We have compiled five main reasons for steel project abandonment. The following five issues are [in MCI's experience] the main reasons why capital investment projects in the steel sector do not go ahead as intended. The top 5 reasons are:

  • There is no consulting budget. It may be that consulting fees have not been given due consideration or that agreement cannot be reached concerning responsibility for paying independent advisers. From time to time however most consultancies receive client approaches which quickly stall at the proposal stage because thought has not been given to the cost of the feasibility appraisal. For avoidance of doubt, MCI would stress that this matter is not typically a cost issue - but rather, a more fundamental commitment problem.

  • The project lacks credibility from the outset. Most commonly, the credibility issues concern price projections, cost assumptions, capital expenditure estimates, the extent of competition and / or the strategic coherence of the investment plan. In these instances, a high-level review of the existing preliminary documentation usually identifies the main issues relatively early on during the project evaluation.

  • The project is investment-led rather than market-driven. Here, we usually find that the domestic market for the product in question is either questionable or very small. [In MCI's experience, most examples of such failures have actually been in specialty steels.]

  • There are no financial or strategic investors. Whilst it is usually the case that attractive steel sector investments do manage to find 3rd party funding, it is nonetheless also the case that (i) absence of a strategic investor [including provision of know-how] or (ii) timing issues across the steel cycle [when potential investors may have least liquidity] can also stop a project dead.

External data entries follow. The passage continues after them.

-- ==== Sys2Proof/Word.lean ====
section
/-! DEFINITION. The words of the SX4 and the one container of its sparse state: plain types only. -/

namespace Sys2Proof

/-- A byte (R5). -/
abbrev Byte := BitVec 8
/-- A 32-bit word: counters, queue indices, lanes (R323, R106, R164). -/
abbrev W32 := BitVec 32
/-- A 64-bit word: scalar registers, addresses, detail words (R84, Table TD-3, R330). -/
abbrev W64 := BitVec 64

/-- A sparse table by number: entries with rising keys, none equal to the default of its key.
Every large, mostly empty piece of state (memory, contexts, counters, objects) is one of these. -/
abbrev Table (α : Type) := List (Nat × α)

end Sys2Proof
end

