/-- The commands: the rows of spec/opcode_table.json in the table's order. -/
inductive Instr where
  -- Epoch Tracker
  | epochRefEdge (t : Nat)
  | filteredPulse (pin : RefPin)
  | ppsInEdge (t : Nat)
  | predictedEdge
  | windowClose
  | trackerStart
  | hostEpochMark (bytes : List Byte)
  | tickSend
  | tick (port : Port) (seq : BitVec 12) (epoch : BitVec 48) (phase : BitVec 20) (corr : W32) (arrival : Nat)
  -- Almanac
  | ingestCutoff (k : EntryId) (t : Nat)
  | stepOpen (k : EntryId) (t : Nat)
  | almanacRelease (k : EntryId) (t : Nat)
  | almanacSignal (k : EntryId) (t : Nat)
  | stepCommit (k : EntryId) (t : Nat)
  | almanacPublish (k : EntryId) (t : Nat)
  | timerStart (k : EntryId) (t : Nat)
  | timerStop (k : EntryId) (t : Nat)
  | almanacWake (k : EntryId) (t : Nat)
  | almanacRest (k : EntryId) (t : Nat)
  | prefetch (k : EntryId) (t : Nat)
  | timerExpire (n : Fin 32)
  | almanacExchangeRequest (page : BitVec 8)
  | almanacExchangeCancel
  | pageValidationDone
  -- Streams
  | streamTableBaseWrite (base : W64)
  | stateIn (q : QueueId)
  | stateInCreate (q : QueueId)
  | stateOut (q : QueueId)
  | stateOutEnd (q : QueueId)
  | stepBind (q : QueueId)
  | exportRecord (q : QueueId)
  | importRecord (q : QueueId)
  | prefetchSwapInDone (stream : BitVec 18)
  -- Beds and movers
  | matmul (q : QueueId)
  | matmulRaw (q : QueueId)
  | matmulCombine (q : QueueId)
  | element (q : QueueId)
  | scanPrefixSum (q : QueueId)
  | scanSegmentedSum (q : QueueId)
  | scanAffine (q : QueueId)
  | reduce (q : QueueId)
  | reduceSoftMaxThreePass (q : QueueId)
  | reduceSoftMaxTwoPass (q : QueueId)
  | cacheFill (q : QueueId)
  | cacheEvict (q : QueueId)
  | tableLoad (q : QueueId)
  | copy (q : QueueId)
  | fill (q : QueueId)
  | fence (q : QueueId)
  | signal (q : QueueId)
  | nop (q : QueueId)
  | publish (q : QueueId)
  | hostRingWrite (q : QueueId)
  | ingest (q : QueueId) (batch : List Byte)
  | bufferGrant (q : QueueId)
  | descriptorEnd (q : QueueId)
  | doorbell (q : QueueId) (offset : Fin 64) (width : Fin 9) (value : W64)
  | heldModeSet (q : QueueId)
  | heldModeClear (q : QueueId)
  | queueConfigWrite (o : QueueObject) (q : QueueId) (value : W64)
  -- Danto: integer ALU
  | add (th : Thread) (d a b : Reg)
  | sub (th : Thread) (d a b : Reg)
  | and (th : Thread) (d a b : Reg)
  | or (th : Thread) (d a b : Reg)
  | xor (th : Thread) (d a b : Reg)
  | shl (th : Thread) (d a b : Reg)
  | shr (th : Thread) (d a b : Reg)
  | sra (th : Thread) (d a b : Reg)
  | mul (th : Thread) (d a b : Reg)
  | mulh (th : Thread) (d a b : Reg)
  | min (th : Thread) (d a b : Reg)
  | max (th : Thread) (d a b : Reg)
  | slt (th : Thread) (d a b : Reg)
  | sltu (th : Thread) (d a b : Reg)
  | addi (th : Thread) (d a : Reg) (i : Imm)
  | andi (th : Thread) (d a : Reg) (i : Imm)
  | ori (th : Thread) (d a : Reg) (i : Imm)
  | xori (th : Thread) (d a : Reg) (i : Imm)
  | shli (th : Thread) (d a : Reg) (i : Imm)
  | shri (th : Thread) (d a : Reg) (i : Imm)
  | srai (th : Thread) (d a : Reg) (i : Imm)
  | muli (th : Thread) (d a : Reg) (i : Imm)
  | mini (th : Thread) (d a : Reg) (i : Imm)
  | maxi (th : Thread) (d a : Reg) (i : Imm)
  | slti (th : Thread) (d a : Reg) (i : Imm)
  | sltui (th : Thread) (d a : Reg) (i : Imm)
  | lih (th : Thread) (d : Reg) (i : Imm)
  -- Danto: loads, stores, atomics
  | ld8 (th : Thread) (d a : Reg) (i : Imm)
  | ld16 (th : Thread) (d a : Reg) (i : Imm)
  | ld32 (th : Thread) (d a : Reg) (i : Imm)
  | ld64 (th : Thread) (d a : Reg) (i : Imm)
  | lds8 (th : Thread) (d a : Reg) (i : Imm)
  | lds16 (th : Thread) (d a : Reg) (i : Imm)
  | lds32 (th : Thread) (d a : Reg) (i : Imm)
  | st8 (th : Thread) (a b : Reg) (i : Imm)
  | st16 (th : Thread) (a b : Reg) (i : Imm)
  | st32 (th : Thread) (a b : Reg) (i : Imm)
  | st64 (th : Thread) (a b : Reg) (i : Imm)
  | aadd32 (th : Thread) (d a b : Reg) (i : Imm)
  | aadd64 (th : Thread) (d a b : Reg) (i : Imm)
  | aswap32 (th : Thread) (d a b : Reg) (i : Imm)
  | aswap64 (th : Thread) (d a b : Reg) (i : Imm)
  | acas32 (th : Thread) (d a b : Reg) (i : Imm)
  | acas64 (th : Thread) (d a b : Reg) (i : Imm)
  | accessResponse (th : Thread) (n : Nat)
  -- Danto: branches
  | beq (th : Thread) (a b : Reg) (i : Imm)
  | bne (th : Thread) (a b : Reg) (i : Imm)
  | blt (th : Thread) (a b : Reg) (i : Imm)
  | bge (th : Thread) (a b : Reg) (i : Imm)
  | bltu (th : Thread) (a b : Reg) (i : Imm)
  | bgeu (th : Thread) (a b : Reg) (i : Imm)
  | jal (th : Thread) (d : Reg) (i : Imm)
  | jalr (th : Thread) (d a : Reg) (i : Imm)
  -- Danto: queues, counters, epoch, summaries, thread control, fences
  | qput (th : Thread) (d a b : Reg) (i : Imm)
  | qputx (th : Thread) (d a b : Reg) (i : Imm)
  | qputs (th : Thread) (d a b : Reg) (i : Imm)
  | qcred (th : Thread) (d a : Reg)
  | qwait (th : Thread) (a : Reg) (i : Imm)
  | cinc (th : Thread) (a b : Reg) (i : Imm)
  | cwait (th : Thread) (a b : Reg) (i : Imm)
  | cread (th : Thread) (d a : Reg) (i : Imm)
  | ewait (th : Thread) (a b : Reg)
  | eread (th : Thread) (d : Reg) (i : Imm)
  | mget (th : Thread) (d : Reg) (i : Imm)
  | mclr (th : Thread) (i : Imm)
  | spawn (th : Thread) (d a b : Reg) (i : Imm)
  | yield (th : Thread)
  | park (th : Thread)
  | halt (th : Thread)
  | tid (th : Thread) (d : Reg)
  | fenceL (th : Thread)
  | fenceG (th : Thread)
  | privilegedOpcode (th : Thread) (op : Privileged)
  | waitEnded (th : Thread)
  -- Matrix and memories
  | portGrant (port : TargetPort)
  | windowWrite (m : Master) (w : Fin 64) (off : Fin 32) (bytes : List Byte)
  | registerSlicesWrite (viaDictionary : Bool) (m : Master) (off : Fin 18) (bytes : List Byte)
  | cacheWriteBackStart
  | cacheWriteBackDone
  | dramTraining (pass : BitVec 16)
  | alertPost (th : Thread) (size : Nat) (word : W64)
  -- Trellis
  | codewordUncorrectable (l : Port)
  | controlFlit (l : Port) (f : ControlFlit)
  | replayTimeout (l : Port)
  | rdReq (l : Port) (seq : BitVec 12) (p : Packet)
  | wrReq (l : Port) (seq : BitVec 12) (p : Packet)
  | atReq (l : Port) (seq : BitVec 12) (p : Packet)
  | rdRsp (l : Port) (seq : BitVec 12) (p : Packet)
  | wrRsp (l : Port) (seq : BitVec 12) (p : Packet)
  | atRsp (l : Port) (seq : BitVec 12) (p : Packet)
  | bulkRd (l : Port) (seq : BitVec 12) (p : Packet)
  | bulkWr (l : Port) (seq : BitVec 12) (p : Packet)
  | vote (l : Port) (seq : BitVec 12) (m : StepMsg)
  | decide (l : Port) (seq : BitVec 12) (m : StepMsg)
  | query (l : Port) (seq : BitVec 12) (m : StepMsg)
  | answer (l : Port) (seq : BitVec 12) (m : StepMsg)
  | kppFwd (l : Port) (seq : BitVec 12) (m : KppPacket)
  | kppRsp (l : Port) (seq : BitVec 12) (m : KppPacket)
  | audit (l : Port) (seq : BitVec 12) (m : AuditMsg)
  | auditSend (l : Port)
  | remoteTimeout (tag : BitVec 16)
  | portEnable (mask : BitVec 8)
  | linkTrained (l : Port)
  | trainingTimeout (l : Port)
  | lockLoss (l : Port)
  | retrain (l : Port)
  | voteWindowExpire (p : Part)
  | decisionDeadline (p : Part)
  | queryTimeout (p : Part)
  | recoveryEntry (index : W32) (gen : W32)
  -- Partitions
  | partitionLock
  | partitionUnlock
  | reassignment (p : Part) (sub : BitVec 8) (value : Nat)
  | scrubDone (engine : Fin 5)
  | auditMark
  -- KPP
  | read (r : KppRequest)
  | write (r : KppRequest)
  | readSeg (r : KppRequest)
  | writeSeg (r : KppRequest)
  | segAbort (r : KppRequest)
  | kppRelease (r : KppRequest)
  | clientIdleTimeout (c : ClientKey)
  | segmentTimeout (c : ClientKey)
  | forwardTimeout (c : ClientKey) (txn : BitVec 8)
  | mailboxDoorbell
  | applyRates
  | heartbeat
  | classicFrame (ident : BitVec 11)
  | commandImage (data : List Byte)
  | consumerTimeout
  | commandImageDelivery
  | alertImage
  | alertAcknowledge (a : W32)
  | faultAcknowledge (a : W32)
  | stateRequestConfig
  | stateRequestReady
  | stateRequestRun
  | registerWrite (space : RegSpace) (off : Nat) (bytes : List Byte)
  -- Host port
  | bar4Access (off : W32) (a : HostAccess)
  | ridxWrite (q : QueueId) (t : W32)
  | hostRingConfig (q : QueueId) (r : HostRingReg) (value : W64)
  | pcieLinkDown (cause : LinkLoss)
  | perstN
  | hostDmaError (q : QueueId) (e : HostError)
  | functionLevelReset
  -- Power, reset, boot
  | domainOff (d : DomainId)
  | domainRetain (d : DomainId)
  | domainOn (d : DomainId)
  | drainComplete (d : DomainId)
  | drainTimeout (d : DomainId)
  | switchOnComplete (d : DomainId)
  | restRequest
  | restEntryComplete
  | restDrainTimeout
  | wakeN
  | clkreqNWake
  | canWake (ident : BitVec 11)
  | wakeComplete
  | coldReset (straps : Straps)
  | warmReset (cause : ResetCause)
  | warmResetDrainTimeout
  | imageStart
  | imageBlockWrite (bytes : List Byte)
  | nextImageWrite (image : BitVec 8)
  | avsUpdate (answered : Bool)
  | thermalWarn (sensor : Fin 8) (milli : Int)
  | thermalClear (milli : Int)
  | thermalTrip (sensor : Fin 8) (milli : Int)
  | supplyFault (rail : Fin 8) (millivolt : Nat)
  -- Trace and debug
  | timestamp
  | traceEnable
  | overflowPacket (source : Fin 64)
  | traceRingConfig (r : TraceRingReg) (value : W64)
  | debugLock
  -- The rows added after the chapters' order
  | epochBoundary
  | streamTableCleared
  | pcieLinkUp (width : BitVec 4) (speed : BitVec 4)
  | sysrstNRelease
  | suppliesInTolerance
  | supplyLoss (kind : SupplyLossKind)
  | temperatureBelowWarning (milli : Int)
  | jtagAccess (op : JtagOp)
  | illegalInstruction (th : Thread) (word : W64)
  deriving DecidableEq, Repr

  • There is an 'Act of God' or other major event that takes place that is outside of human control and scuppers the investment. Whilst such events do tend to be rare, MCI's consultants were nonetheless involved in two large project appraisals where final report delivery took place around the time of a crisis of this sort. [One of these events was the Russian rouble collapse of August 1998. The other was the global liquidity crisis which started in the summer of 2008]. These crises led to major delays (4 years plus) or complete abandonment of multi-billion dollar steel plant modernisation plans that had practically been given the green light to proceed.

What learning can be gained from these examples? Whilst MCI cannot prevent Acts of God we can nonetheless suggest that project sponsors might (prior to project initiation) carefully consider the following factors.

  • Think about the consulting and other project outlays [e.g. EIAs] and your overall commitment to the project in terms of management time and other resources

  • Make an approach to one or more strategic or financial investors [as early as possible]

  • Consider the strategic and market rationale for the investment

  • Base important investment planning assumptions on independent sources of information [rather than on information supplied by parties with a vested project interest]

  • Remember that surprises happen - so make sure you have appropriate contract exit clauses and insurances.